— По словам подруги, они поспорили. Поэтому она разозлилась и ушла. И скоро последовал стук в дверь, в точности так, как делала ее подруга. Заявившись ко мне, Шандонне тоже изображал полицейского...
— Продемонстрируйте. — Бергер выжидающе на меня смотрит.
Стучу по консоли между передними сиденьями. Три раза, громко.
— А она всегда стучала? Звонком не пользовалась?
— Вы достаточно общаетесь с полицейскими: они редко когда пользуются звонком. Наша братия привыкла работать в кварталах, где о такой вещи, как звонок, знают лишь понаслышке.
— Интересно, что Андерсон не вернулась, — замечает Бергер. — А если бы она пришла? Как думаете, Жан-Батист каким-то образом просек, что посетительница не вернется?
— Меня это тоже здорово занимает.
— Может, он просто уловил нечто в ее поведении? Или настолько потерял контроль над собой, что забыл про осторожность? — размышляет Бергер. — Желание оказалось сильнее опасений, что его застанут.
— Вероятно, он заметил одну важную деталь, — говорю я. — У Андерсон не было ключа от дома Брэй. Та неизменно открывала сама.
— Верно, но когда на следующее утро приятельница вернулась и обнаружила убитую, дверь была не заперта, не так ли?
— Только это не значит, что, проникнув в дом, он не заперся. Ведь в случае с Ким Льонг, с которой наш приятель расправился в дежурном магазине, он догадался вывесить табличку «Закрыто» и запереть дверь.

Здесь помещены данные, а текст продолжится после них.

theorem kvTell_within (c : Nat) (x : KvOp) (st : Nat) :
    (kvTell c x st).Only (Upd.within [.mem, .marks, .freeCtr, .kvtEnd] (cellPage c)) := by
  unfold kvTell
  split
  · exact kvResults_within (by simp) fun _ _ => sramWrite_within (by simp) (fun _ => id) fun _ =>
      sramWrite_within (by simp) (fun _ => id) fun _ => trivial
  · simp [Upd.within, Upd.part]

theorem kvLastKey_apart (c : Nat) : ¬ cellPage c (R.KVT_STATUS c) := by
  simp only [cellPage, R.KVT_STATUS, rk]
  omega

/-- An operation that completes leaves the queue, and its status is shown when it is an error. -/
theorem kvComplete_leaves (c : Nat) (x : KvOp) {st : Nat} (hst : st < 256) (s : State) :
    ((kvComplete c x st).run s).kvtQAt c = (s.kvtQAt c).filter (fun y => y.id != x.id) ∧
    (st ≠ ST_OK → ((kvComplete c x st).run s).get (R.KVT_STATUS_last_status c) = st) := by
  have hq : ((Upd.kvtQ c ((s.kvtQAt c).filter fun y => y.id != x.id)).run s).kvtQAt c = (s.kvtQAt c).filter fun y => y.id != x.id :=
    Upd.run_kvtQ_same ..
  rw [kvComplete_run]
  generalize (Upd.kvtQ c _).run s = s1 at hq ⊢
  have hlast : st ≠ ST_OK → ((Eff.when (st != ST_OK) (kvLast c x.thread st)).run s1).get (R.KVT_STATUS_last_status c) = st := fun h => by
    rw [bne_iff_ne.2 h, Eff.run_when_true, kvLast_status _ _ hst]
  have h2 : changesOnly [.regs] s1 ((Eff.when (st != ST_OK) (kvLast c x.thread st)).run s1) :=
    within_changes (ps := []) (K := fun _ => True) ((Eff.only_when _ _).2 fun _ => kvLast_within _ _ _ trivial) s1
  generalize (Eff.when (st != ST_OK) (kvLast c x.thread st)).run s1 = s2 at hlast h2 ⊢
  have h3 := within_changes (kvTell_within c x st) s2
  have hkept : ((kvTell c x st).run s2).get (R.KVT_STATUS_last_status c) = s2.get (R.KVT_STATUS_last_status c) :=
    within_get (kvTell_within c x st) s2 (kvLastKey_apart c)
  generalize (kvTell c x st).run s2 = s3 at h3 hkept ⊢
  have h4 := (kvSignal_in c x).changes s3
  have h5 := within_changes (ps := []) (K := fun _ => True) (kvShow_within c ⟨trivial, trivial⟩) ((kvSignal c x).run s3)
  constructor
  · rw [State.kvtQAt, h5.same_kvtQ (by simp), h4.same_kvtQ (by simp), h3.same_kvtQ (by simp), h2.same_kvtQ (by simp)]
    exact hq
  · intro h
    rw [kvShow_last, (get_of_regs (h4.same_regs (by simp))).1, hkept, hlast h]

section
variable {c : Fin 128} {x : KvOp} {off : Nat} {s : State} (hoff : x.off = some off) (hcode : x.code = 1)
  (hstatus : sramReady s c (off + 3) 1 x.cls) (hresults : sramReady s c (off + 24) 8 x.cls)
include hoff hcode hstatus hresults

/-- The status and the results of a WALK reach its descriptor in memory that its class owns. -/
theorem kvTell_stored (st : Nat) :
    storedAll [(sramAddr c (off + 3), [BitVec.ofNat 8 st]), (sramAddr c (off + 24), toLE 4 x.res0 ++ toLE 4 x.res1)] s
      ((kvTell c x st).run s) ∧ changesOnly [.mem, .marks] s ((kvTell c x st).run s) := by
  have hrun : (kvTell c x st).run s = (sramWrite c (off + 3) (toLE 1 st) x.cls fun _ =>
      sramWrite c (off + 24) (toLE 4 x.res0 ++ toLE 4 x.res1) x.cls fun _ => .skip).run s := by
    unfold kvTell
    rw [hoff]
    dsimp only
    rw [hcode]
    rfl
  obtain ⟨t, hfirst, hwrote, hparts⟩ := sramWrite_wrote (bs := toLE 1 st) hstatus fun _ =>
    sramWrite c (off + 24) (toLE 4 x.res0 ++ toLE 4 x.res1) x.cls fun _ => .skip
  obtain ⟨u, hsecond, hwrote', hparts'⟩ := sramWrite_wrote (bs := toLE 4 x.res0 ++ toLE 4 x.res1)
    (hwrote.same.sramReady hresults) fun _ => .skip
  rw [hrun, hfirst, hsecond, Eff.run_skip]
  refine ⟨fun a => ?_, changesOnly_trans hparts hparts'⟩
  rw [hwrote'.mem, hwrote.mem]
  rfl

end

theorem kvtOperationComplete_run {c : Fin 128} {n : Nat} {x : KvOp} {s : State} (hx : (s.kvtQAt c)[n]? = some x) (hphase : x.phase = 2)
    (hcode : x.code = 1) (hacked : (s.gwOut.all fun p => p.queue != some (8 + x.id)) = true) :
    (kvtOperationComplete c n).run s = (kvComplete c x x.status).run s := by
  have hnone : (s.gwOut.any fun p => p.queue == some (8 + x.id)) = false := by
    rw [List.any_eq_false]
    intro p hp
    simpa using List.all_eq_true.1 hacked p hp
  rw [kvtOperationComplete, Eff.run_look, hx]
  dsimp only
  rw [hphase, hnone, if_neg (by simp), Eff.run_seq, hcode]
  rfl

theorem kvComplete_completes {c : Fin 128} {x : KvOp} {off : Nat} {s : State} (hoff : x.off = some off) (hcode : x.code = 1)
    (hst : x.status < 256) (hstatus : sramReady s c (off + 3) 1 x.cls) (hresults : sramReady s c (off + 24) 8 x.cls) :
    let t := (kvComplete c x x.status).run s
    t.kvtQAt c = (s.kvtQAt c).filter (fun y => y.id != x.id) ∧
    storedAll [(sramAddr c (off + 3), [BitVec.ofNat 8 x.status]), (sramAddr c (off + 24), toLE 4 x.res0 ++ toLE 4 x.res1)] s t ∧
    (x.status ≠ ST_OK → t.get (R.KVT_STATUS_last_status c) = x.status) ∧
    (if x.flags % 2 = 1 ∧ byteAt x.desc 2 < 48 then ∃ g, t.sigQ = s.sigQ ++ [g] ∧ g.pbx = c * 48 + byteAt x.desc 2 ∧ g.add = 1
     else t.sigQ = s.sigQ) ∧
    keepsRegs [R.KVT_STATUS c, R.KVT_MIG c] s t ∧ changesOnly [.kvtQ, .regs, .mem, .marks, .sigQ] s t := by
  obtain ⟨hqueue, hlast⟩ := kvComplete_leaves c x hst s
  refine ⟨hqueue, ?_⟩
  rw [kvComplete_run] at hlast ⊢
  have hq := (Eff.in_upd (u := .kvtQ c ((s.kvtQAt c).filter fun y => y.id != x.id)) (ps := [.kvtQ]) (by simp [Upd.part])).changes s
  have hmem1 := memSame_within (ps := [.kvtQ]) (K := fun _ => False) (p := .upd (.kvtQ c ((s.kvtQAt c).filter fun y => y.id != x.id)))
    (by simp [Upd.within, Upd.part]) s (by simp) (fun _ h => h.elim)
  rw [Eff.run_upd] at hq hmem1
  generalize (Upd.kvtQ c _).run s = s1 at hlast hq hmem1 ⊢
  have hkeys : ∀ k, k = R.KVT_STATUS c → ¬ memKey k ∧ k ≠ R.PWR_STATE := by
    rintro k rfl
    simp only [memKey, R.KVT_STATUS, R.PWR_STATE, R.LIC_FEATURES, R.SVC_RETIRED_CELL_LO, R.SVC_RETIRED_CELL_HI, R.GD_DIAG_BASE,
      R.GD_DIAG_LIMIT, rk]
    omega
  have hlastWithin : (Eff.when (x.status != ST_OK) (kvLast c x.thread x.status)).Only (Upd.within [] fun k => k = R.KVT_STATUS c) :=
    (Eff.only_when _ _).2 fun _ => kvLast_within _ _ _ rfl
  have h2 := within_changes hlastWithin s1
  have hregs2 : ∀ k, k ≠ R.KVT_STATUS c → ((Eff.when (x.status != ST_OK) (kvLast c x.thread x.status)).run s1).regsAt k = s1.regsAt k :=
    fun k hk => within_regsAt hlastWithin s1 hk
  have hmem2 := hmem1.trans (memSame_within hlastWithin s1 (by simp) hkeys)
  generalize (Eff.when (x.status != ST_OK) (kvLast c x.thread x.status)).run s1 = s2 at hlast h2 hregs2 hmem2 ⊢
  obtain ⟨hstored, h3⟩ := kvTell_stored hoff hcode (hmem2.sramReady hstatus) (hmem2.sramReady hresults) x.status
  generalize (kvTell c x x.status).run s2 = s3 at hlast hstored h3 ⊢
  have h4 := (kvSignal_in c x).changes s3
  have hsig := kvSignal_sigQ c x s3
  generalize (kvSignal c x).run s3 = s4 at hlast h4 hsig ⊢
  have hshow : (kvShow c).Only (Upd.within [] (oneOf [R.KVT_STATUS c, R.KVT_MIG c])) := kvShow_within _ ⟨by simp [oneOf], by simp [oneOf]⟩
  have h5 := within_changes hshow s4
  refine ⟨fun a => ?_, hlast, ?_, fun k hk => ?_, ?_⟩
  · rw [State.memAt, h5.same_mem (by simp), h4.same_mem (by simp)]
    refine (hstored a).trans ?_
    rw [State.memAt, h2.same_mem (by simp), hq.same_mem (by simp), State.memAt]
  · rw [h5.same_sigQ (by simp), hsig, h3.same_sigQ (by simp), h2.same_sigQ (by simp), hq.same_sigQ (by simp)]
    split
    · exact ⟨_, rfl, rfl, rfl⟩
    · rfl
  · rw [within_keepsRegs hshow s4 k hk, (get_of_regs (h4.same_regs (by simp))).2, (get_of_regs (h3.same_regs (by simp))).2,
      hregs2 k (fun h => hk (by simp [h])), (get_of_regs (hq.same_regs (by simp))).2]
  · exact changesOnly_trans (changesOnly_mono (by simp) hq) (changesOnly_trans (changesOnly_mono (by simp) h2) (changesOnly_trans
      (changesOnly_mono (by simp) h3) (changesOnly_trans (changesOnly_mono (by simp) h4) (changesOnly_mono (by simp) h5))))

— Однако наверняка сказать невозможно, был ли закрыт дом, когда он убивал Брэй, — повторяет Бергер.
— Да, наверняка не скажешь.
— И вполне возможно, Шандонне не заперся, — копает она. — Не исключено, что сразу, как он к ней ворвался, началась погоня. И вот он глумится в спальне над несчастной, а дверь все это время открыта.
— Значит, он вышел из себя и сильно рисковал.
— Хм, мне бы не хотелось слишком напирать на то, что он якобы был не в себе. — Кажется, что собеседница рассуждает сама с собой.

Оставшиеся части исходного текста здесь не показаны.